Thursday, 27 January 2011
Washington State Convention Center
Jeffery T. McQueen, NOAA/NWS/NCEP, Camp Springs, MD; and C. M. Tassone, M. Tsidulko, G. Manikin, G. DiMego, W. Lapenta, W. R. Pendergrass, C. A. Vogel, E. J. Welton, E. Joseph, M. Hicks, B. B. Demoz, R. M. Hoff, R. Delgado, J. Compton, and M. D. Simpson

NOAA develops decision support systems to aid decision makers in the event that significant amounts of wild fire smoke, dust or harmful toxic materials are released to the atmosphere. Specifically, NWS Forecast Offices and the NWS-NCEP provide dispersion model forecasts driven by NCEP Numerical Weather Prediction (NWP) models to emergency response managers. In addition, NCEP NWP predictions are made available to the Department of Homeland Security Inter-Agency Modeling and Atmospheric Assessment Center and the DOD Defense Threats Reduction Agency to drive their dispersion models. The atmospheric planetary boundary layer (PBL) height is a critical parameter for dispersion decision support tools. Accurate assessment of boundary layer information at finer scales should improve the Nation's ability to assess the effects of a toxic release. An ad-hoc PBL experiment was coordinated over the Washington, DC area during September 2009 to investigate the variability of the PBL over the urban area and to evaluate automated techniques to evaluate PBL height from regularly reporting radiosonde and aircraft profiles. The experiment was coordinated amongst various institutions and academia who brought special instruments to bear to evaluate the boundary layer. Ground based lidar measurements from NASA MPLNET, regular and special upper air profiles from Raobs and aircraft as well as CALIPSO satellite profiles were collected during the experiment.
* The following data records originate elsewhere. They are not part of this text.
/-- A step that answers no window read of the window law is the same before any device. -/
theorem step_withDevice (hblind : s.fsm ≠ .rdWait ∨ s.consume.interleaved = true) (h : step s = .next t) :
    ∃ d', step (s.withDevice m d) = .next (t.withDevice m d') := by
  obtain ⟨d₁, hc⟩ := consume_withDevice m d s
  rcases step_cases h with ⟨w, i, hr, hf, hcmd, hd, he⟩ | ⟨w, e, hr, hf, hcmd, hd, ho⟩ | ⟨hr, ho⟩
    | ⟨req, ans, hr, hreq, hresp, ha⟩ | ⟨hr, hno, hnone, ho⟩
  · refine ⟨d₁, ?_⟩
    rw [step_legal (s := s.withDevice m d) hr hf hcmd hd, hc]
    exact exec_withDevice m d₁ ((consume_fsm s).trans hf) he
  · cases ho
    exact ⟨d₁, by rw [step_illegal (s := s.withDevice m d) hr hf hcmd hd, hc]; rfl⟩
  · cases ho
    exact ⟨s.headInput.pageDraw, by rw [step_reset (s := s.withDevice m d) hr, hc]; rfl⟩
  · have hblind' : req.isWinRead = false ∨ s.consume.interleaved = true := by
      refine hblind.imp_left fun hf => ?_
      obtain ⟨-, ⟨-, a, w, rfl⟩ | ⟨hf', -⟩⟩ := outstanding_some hreq
      · rfl
      · exact absurd hf' hf
    rw [step_answer (s := s.withDevice m d) hr hreq hresp, hc]
    exact onAnswer_withDevice m d₁ hblind' ha
  · cases ho
    refine ⟨d₁, ?_⟩
    have hnone' : answerFor s.headInput (s.consume.withDevice m d₁) = none := hnone
    have hquiet := onEvent_none hr hnone'
    rw [← hc] at hquiet ⊢
    exact (step_event (s := s.withDevice m d) (.inr hno)).trans hquiet

end Device

/-- Settles O22: outside RD_WAIT a step is the same before any device; this one has the same L. -/
theorem blockDoesNotSeeTheDevicePage : Obligations.BlockDoesNotSeeTheDevicePage := by
  intro s t d hf h
  obtain ⟨d', hstep⟩ := step_withDevice s.mem d (.inl hf) h
  refine ⟨d', hstep.trans ?_⟩
  rw [← (step_cfg_mem h).2]
  rfl

section Interleaving

variable {s : State}

theorem consume_interleaved_of_interleaved (h : s.interleaved = true) : s.consume.interleaved = true := by
  unfold State.consume actOutOfBand
  split
  · split
    · rfl
    · exact h
  · exact h

/-- An action of another master under bus_lock: DEV_PAGE and the bytes in ACC are lost. -/
theorem consume_outOfBand (hb : s.busLock = true) (ho : s.headInput.outOfBand = true) :
    s.consume = { s with inputs := s.inputs.tail, rspValid := false, devPage := s.headInput.pageDraw,
                         interleaved := true, acc := freeBytes s.draws s.acc.length,
                         draws := s.draws + s.acc.length } := by
  rw [State.consume, actOutOfBand, if_pos ho, if_pos (by exact hb)]

/-- A step sees its state only as consumed. -/
theorem step_congr {u : State} (hi : s.headInput = u.headInput) (hc : s.consume = u.consume) : step s = step u := by
  simp only [step, hi, hc]
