/-- R106: a fault that may be recoverable. -/
def State.softFault (s : State) (k reason : Nat) : Xlat :=
  if bitAt (s.reg (pidx k 4)) 5 then .recoverable reason else .page 0 none

/-- The physical address that a leaf gives. -/
def leafAddr (e : DWord) (bits : Nat) (va : DWord) : Nat := 2 ^ 16 * fieldOf e 16 40 + va.toNat % 2 ^ bits

/-- Whether a leaf has no physical target, as the walk finds it (R160). -/
def State.noTarget (s : State) (e : DWord) (bits : Nat) (va : DWord) : Bool :=
  let p0 := leafAddr e bits va
  !s.hasTarget p0 || (bitAt e 56 != (decide (2 ^ 40 ≤ p0) && decide (p0 < 2 ^ 55)))

/-- What an access to a page comes to once its judgement is made: a function that is down, a key slot that is BUSY or
a security controller that is not ready holds it, and a failed function or an empty slot loses it (R18, R20, R58). -/
def State.reach (s : State) (key pa : Nat) : Option Bool :=
  let hbm := decide (pa < 2 ^ 40)
  if s.targetHeld pa || (hbm && bitAt (s.reg (0x0A8 + key)) 5) || (hbm && s.down 40) then none
  else some (s.targetFailed pa || (hbm && !s.keyLoaded key))

/-- The same as an outcome. -/
def State.reachLeaf (s : State) (pa : Nat) (e : DWord) : Xlat :=
  match s.reach (keyOf e) pa with
  | none => .held
  | some lost => .ok pa e lost

/-- The judgement at a leaf that has a target, in the order of R160 and R266: version, world, permission, then
the owner of a sharded block. `remoteOk` says that the access is a store or a RED (R48). A block whose owner is
DEVID is local, whether or not a TOPO entry names DEVID. DESIGN CHOICE, log entry 79. A key slot holds or loses
accesses to HBM alone: whether one to a pool or host page waits for BUSY, or is lost by an empty slot, the manual leaves
open, and here it does not. DESIGN CHOICE, log entry 5. -/
def State.judgeLeaf (s : State) (sec : Bool) (k : Nat) (ver : Option Word) (va : DWord) (acc : Access)
    (remoteOk : Bool) (e : DWord) (bits : Nat) : Xlat :=
  let p0 := leafAddr e bits va
  match (if bitAt e 58 then s.versioned ver p0 else .inl (p0, false)) with
  | .inr d => .page d (if d = 3 then some p0 else none)
  | .inl (pa, copied) =>
    if s.crossWorld sec k pa e then .world
    else if acc = .write ∧ (bitAt e 9 = false ∨ copied = true) then s.softFault k 1
    else if acc = .exec ∧ bitAt e 8 = false then s.softFault k 1
    else
      let owner := s.ownerOf va
      let self := s.rfield 0x008 0 8
      if bitAt e 57 && decide (owner ≠ self) then
        if !s.inTopo owner then .shardNodev
        else if remoteOk then .remote owner else .shardRemote
      else s.reachLeaf pa e

/-- An access of a unit that is under way, through the page that it has translated: its judgement is made (R54,
R164, R284). -/
def State.underWay (s : State) (ver : Option Word) (va : DWord) (e : DWord) (bits : Nat) : Xlat :=
  let p0 := leafAddr e bits va
  s.reachLeaf (match (if bitAt e 58 then s.versioned ver p0 else .inl (p0, false)) with | .inl x => x.1 | .inr _ => p0) e

/-- Translates one access by a walk of partition k's table (R158 to R161). -/
def State.xlateWalk (s : State) (sec : Bool) (k : Nat) (ver : Option Word) (va : DWord) (acc : Access)
    (remoteOk : Bool) : Xlat :=
  if fieldOf va 56 8 ≠ 0 then .page 4 none
  else
    match s.walk k va with
    | .held => .held
    | .notPresent => s.softFault k 0
    | .malformed pa => .page 6 (some pa)
    | .leaf e bits =>
      if s.noTarget e bits va then .page 3 (some (leafAddr e bits va)) else s.judgeLeaf sec k ver va acc remoteOk e bits

/-- Translates one access of a block of world `sec`, issued from a core for partition k (R148 to
R166). With EN = 0 nothing is present, cached or not (R157). A cached translation has its target already. -/
def State.xlate (s : State) (sec : Bool) (core k : Nat) (ver : Option Word) (va : DWord) (acc : Access)
    (remoteOk : Bool) : Xlat :=
  if fieldOf va 56 8 ≠ 0 then .page 4 none
  else if bitAt (s.reg (pidx k 10)) 0 = false then s.softFault k 0
  else
    match s.tlbHit core k ver va with
    | some t => s.judgeLeaf sec k ver va acc remoteOk t.leaf t.bits
    | none => s.xlateWalk sec k ver va acc remoteOk

/-- The walkers of a base die cache a non-leaf entry, at most 4,096 of them (R162). -/
def State.walkFill (s : State) (e : WalkEntry) : State :=
  if (s.walks.any fun x => decide (x.die = e.die) && decide (x.part = e.part) && decide (x.bits = e.bits)
    && decide (x.vpn = e.vpn)) then s
  else { s with walks := pushBounded 4096 (fun x => decide (x.die = e.die)) s.walks e }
The NOAA Center for Atmospheric Science (NCAS) and University of Maryland, Baltimore County (UMBC) ground lidars and microwave radiometer measurements were analyzed to evaluate PBL variability, the automated PBL height method techniques and to serve to evaluate mesoscale model performance from NCEP and DOE/IMAAC facilities. These data are also used to evaluate a Real-Time Mesoscale Analysis (RTMA) of PBL height and are discussed by Tassone et al. at this conference. An overview of the experiment and results from the goals highlighted above will be presented.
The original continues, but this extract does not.